Problem to solve: Transcribe exactly the line in which "match s.pending with" occurs, plus every line that comes after it up to the end of the entries.

Collected data entries:
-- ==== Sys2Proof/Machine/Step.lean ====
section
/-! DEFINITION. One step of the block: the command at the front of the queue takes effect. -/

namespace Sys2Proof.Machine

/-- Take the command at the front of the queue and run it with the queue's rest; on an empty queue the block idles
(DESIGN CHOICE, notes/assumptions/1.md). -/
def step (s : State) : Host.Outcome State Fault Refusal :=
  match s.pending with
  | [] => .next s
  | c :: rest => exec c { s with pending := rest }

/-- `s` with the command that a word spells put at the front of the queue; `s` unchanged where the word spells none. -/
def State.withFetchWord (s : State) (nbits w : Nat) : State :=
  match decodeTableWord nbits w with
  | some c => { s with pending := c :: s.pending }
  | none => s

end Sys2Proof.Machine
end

Reply to the exercise:
  match s.pending with
  | [] => .next s
  | c :: rest => exec c { s with pending := rest }

/-- `s` with the command that a word spells put at the front of the queue; `s` unchanged where the word spells none. -/
def State.withFetchWord (s : State) (nbits w : Nat) : State :=
  match decodeTableWord nbits w with
  | some c => { s with pending := c :: s.pending }
  | none => s

end Sys2Proof.Machine
end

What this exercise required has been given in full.